スポーツ事故の被害者の方々へ ~バドミントン事故判決を踏まえて~

1  はじめに

私が訴訟代理人として一審及び控訴審を担当しましたバドミントン中のプレーヤー同士の事故について、10月29日付け讀賣新聞朝刊にコメントを掲載していただきました。この讀賣新聞の記事を契機として、さらに本件が各社により報道され、大きな話題となっています。

 

そして近時、本件以外の、私が訴訟代理人を担当しましたプレーヤー同士のスポーツ事故案件においても、被害者の損害賠償請求を認める東京高等裁判所の判決を得られました(確定。判例検索サイト掲載予定)。

 

私の考え方に対し裁判所によるお墨付きをいただいたことはとても喜ばしく思う一方で、報道における私のコメントも紙幅の関係からかなり言葉足らずとなっておりますので、ここで改めて説明を加えさせていただくと共に、スポーツ事故の被害者の方々へ向けてメッセージを送らせていただきたいと思います。

 

2 プレーヤー同士の事故

これまでスポーツ中のプレーヤー同士の事故においては、スポーツ中の事故を特別視し、スポーツ中の事故というだけで、被害者の損害賠償請求が認められないことが多かったといえます。このことが原因で、被害者が泣き寝入りをせざるをえなかった事案は相当数にのぼると考えられます。

これに対して私は、従前から、スポーツ中のプレーヤー同士の事故について、加害者に注意義務違反があれば、違法性を阻却する(違法性を無くする)ことなく、被害者の損害賠償請求が認められるべきあること主張させていただき、本欄でも述べさせていただいておりました( http://gohda-law.com/blog/?p=523 )。

私の依頼者も、何人もの弁護士に相談しても損害賠償請求は難しいと言われ、半ば諦めかけたところで、私の事務所に辿り着いた方が少なからずいらっしゃいます。

 

3 プレーヤー同士の事故における違法性阻却説

弁護士が損害賠償請求について難しいと回答する理由としては、プレーヤー同士の事故においては「著しくルールに反しない限り違法性が阻却される」(違法性阻却説)と考える法曹が少なからずおられることにあると思います( http://gohda-law.com/blog/?p=523 ママさんバレーボール事件判決 参照)。

しかし、スポーツ中の事故であっても、加害者であるプレーヤーに注意義務違反があれば、損害賠償責任を負うという、いわば当たり前の考え方が漸く裁判でも認められ始めたのです。

 

4 批判に対して 

この考え方に対し、よく聞かれる批判は、このような請求が認められるのであれば、思い切ってプレーをすることができずプレーを萎縮させる、ひいては加害者も含めたプレーヤーのスポーツをする権利やスポーツに親しむ権利を侵害する、というものです。

本当にそうでしょうか。

先ず、スポーツをする権利やスポーツに親しむ権利を主張する前に、他者を傷つけてはならない、あるいは傷つけないように注意しなければならない、ということは当然のことではないでしょうか。

そのような注意義務を前提とすれば、人を傷つければ、原則として違法となるのであり、よほどの特別な事情がない限り、違法性が阻却されることはないと考えるべきです。

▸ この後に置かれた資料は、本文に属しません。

/-- R211, R223, R225: a load whose line the core's L1 does not hold sends a request of its kind (`.SI` and `.WT` a read, `.OWN` an
ownership request, `.UC` and every access to a host-uncached page an uncached read), marks its destination empty and goes on; no
memory changes. One whose words L1 holds takes its value there, which returns after 8 core clocks (R216, R25). A prefetch that fails a
check, whose page is host-uncached or whose line is poisoned is dropped (R231, R222, R391); so is one to a page being moved or to a line
under an ownership request, by the model's choice (log entry 89). -/
def Sys2Proof.loadsAreSentClaim : Prop :=
  (∀ (b : Base) (m : MemWord) (disp : Option Word32) (s s' : State) (p : Packet) (r : ThrRef) (x : Xl),
    let va := effAddr s r b m disp
    let w := widthBytes m.width
    Alone (memOpnds b m 0 (widthRegs m.width)) s p r →
    Reaches s s' p r va w { read := true, strict := m.ty == 2#2, kind := 1 } x → l1Of s' p.core (x.pa / 128) = {} →
    ∃ t, exec (.ld b m disp) s = .next t ∧ WentOn s t p r (m.ord.getLsbD 0) ∧
      Emptied s t r b.dst.toNat (widthRegs m.width) ∧ t.mem = s'.mem ∧ t.groups = s'.groups ∧
      Asks t s'.nextId (if leafContract x.leaf = 4 ∨ m.ty = 3#2 then .uc else if m.ty = 2#2 then .own else .read)
        (x.pa / 128) 0 r (x.pa % 128) w b.dst.toNat m.sx 0 0) ∧
  (∀ (b : Base) (m : MemWord) (disp : Option Word32) (s s' : State) (p : Packet) (r : ThrRef) (x : Xl),
    let w := widthBytes m.width
    let l := l1Of s' p.core (x.pa / 128)
    Alone (memOpnds b m 0 (widthRegs m.width)) s p r →
    Reaches s s' p r (effAddr s r b m disp) w { read := true, strict := m.ty == 2#2, kind := 1 } x →
    leafContract x.leaf ≠ 4 → m.ty ≠ 3#2 → Hits l (wordMask (x.pa % 128) w) (m.ty = 2#2) s'.now →
    ∃ t q, exec (.ld b m disp) s = .next t ∧ WentOn s t p r (m.ord.getLsbD 0) ∧ Emptied s t r b.dst.toNat (widthRegs m.width) ∧
      t.mem = s'.mem ∧ tget t.reqs s'.nextId = some q ∧ q.performed = true ∧ q.dueClk = some (coreClock s' p.core + 8) ∧
      q.parts.map (fun y => (y.thr, y.width, y.dst, y.sx, y.got.map (·.1))) =
        [(some r, w, b.dst.toNat, m.sx, some (bufNat l.data (x.pa % 128) w))]) ∧
  ∀ (b : Base) (m : MemWord) (disp : Option Word32) (s : State) (p : Packet) (r : ThrRef),
    let check := checkGlobal s p.core (thrCtx s r) (effAddr s r b m disp) (widthBytes m.width) { read := true, kind := 1 }
    Alone (memOpnds b m 0 0) s p r →
    (∀ e ∈ s.reqs, e.1 < p.base) →
    (∀ k u, check = .held k u → exec (.pref b m disp) s = .next (advance s r p.next)) ∧
    (∀ x s', check = .ok x s' →
      leafContract x.leaf = 4 ∨ poisoned s' (x.pa / 128) (wordMask (x.pa % 128) (widthBytes m.width)) = true ∨
        lineBusy s' p (x.pa / 128) = true →
      exec (.pref b m disp) s = .next (advance s r p.next)) ∧
    (∀ f s', check = .fault f s' → f.code = fLINK_DOWN → exec (.pref b m disp) s = .next (advance s r p.next)) ∧
    ∀ f s', check = .fault f s' → f.code ≠ fLINK_DOWN → s'.cur = s.cur → (∀ e ∈ s'.reqs, e.1 < p.base) →
      exec (.pref b m disp) s = .next (advance s' r p.next)

/-- R231: a prefetch whose page is not host-uncached and whose line is neither poisoned nor held by the core's L1 sends a request that
returns nothing, and goes on. -/
def Sys2Proof.prefetchesAreSentClaim : Prop :=
  ∀ (b : Base) (m : MemWord) (disp : Option Word32) (s s' : State) (p : Packet) (r : ThrRef) (x : Xl),
    let w := widthBytes m.width
    Alone (memOpnds b m 0 0) s p r → Reaches s s' p r (effAddr s r b m disp) w { read := true, kind := 1 } x →
    l1Of s' p.core (x.pa / 128) = {} → leafContract x.leaf ≠ 4 → poisoned s' (x.pa / 128) (wordMask (x.pa % 128) w) = false →
    ∃ t q, exec (.pref b m disp) s = .next t ∧ WentOn s t p r false ∧ (thrOf t r).v = (thrOf s r).v ∧ t.mem = s'.mem ∧
      tget t.reqs s'.nextId = some q ∧ q.kind = .prefetch ∧ q.line = x.pa / 128 ∧ q.parts.map (·.thr) = [none] ∧
      q.aop = if m.ty = 2#2 then 2 else if m.ty = 3#2 then 3 else 0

次に、加害者や一般的なプレーヤーにおける思い切ってプレーできずプレーを萎縮させるという意味でのスポーツ権の侵害と、被害者における事故による全損害の負担や傷害によって被害者はプレーそのものができなくなるという意味でのスポーツ権の侵害を比べてみれば、後者の侵害が遥かに深刻で、後者のスポーツ権を優先的に保護すべきであることは明らかであると思います。

 

5 加害者のスポーツ権と被害者のスポーツ権

スポーツ権の保障について、本件の一審(東京地判H30.2.9、判例秘書L07330064、Westlaw 2018WLJPCA02096006)は、
「ルールに著しく反しない行為である以上、どのような態様によるものであってもそれによって生じた危険を競技者が全て引き受けているとはいえないことは明らかである。……ルールに著しく違反しない限り、違法性が阻却されると解することは相当ではない」
とし、
「一定の危険を伴うスポーツの競技中に事故が発生した場合に常に過失責任が問われることになれば、国民のスポーツに親しむ権利を萎縮させ、スポーツ基本法の理念にもとる結果になるから、本件については違法性が阻却されるべきである」
との加害者側の主張に対し、
「結果回避可能性が認められる場合についてまで、スポーツ競技中の事故であるからといって過失責任を否定することは、スポーツの危険性を高めることにつながりかねず、国民が安心してスポーツに親しむことを阻害する可能性がある」
としています。

 

6 判決の評価と報道について

私ごときが判決を評価するなどおこがましい限りですが、一審の判決書の上記箇所を読んだ時の感動は忘れられないものがあります。長らく我々原告側が訴えてきた主張を正面から認めてくれたからです。その意味で、一審判決は画期的な判決であり、控訴審判決に劣らない先例的価値があると思います。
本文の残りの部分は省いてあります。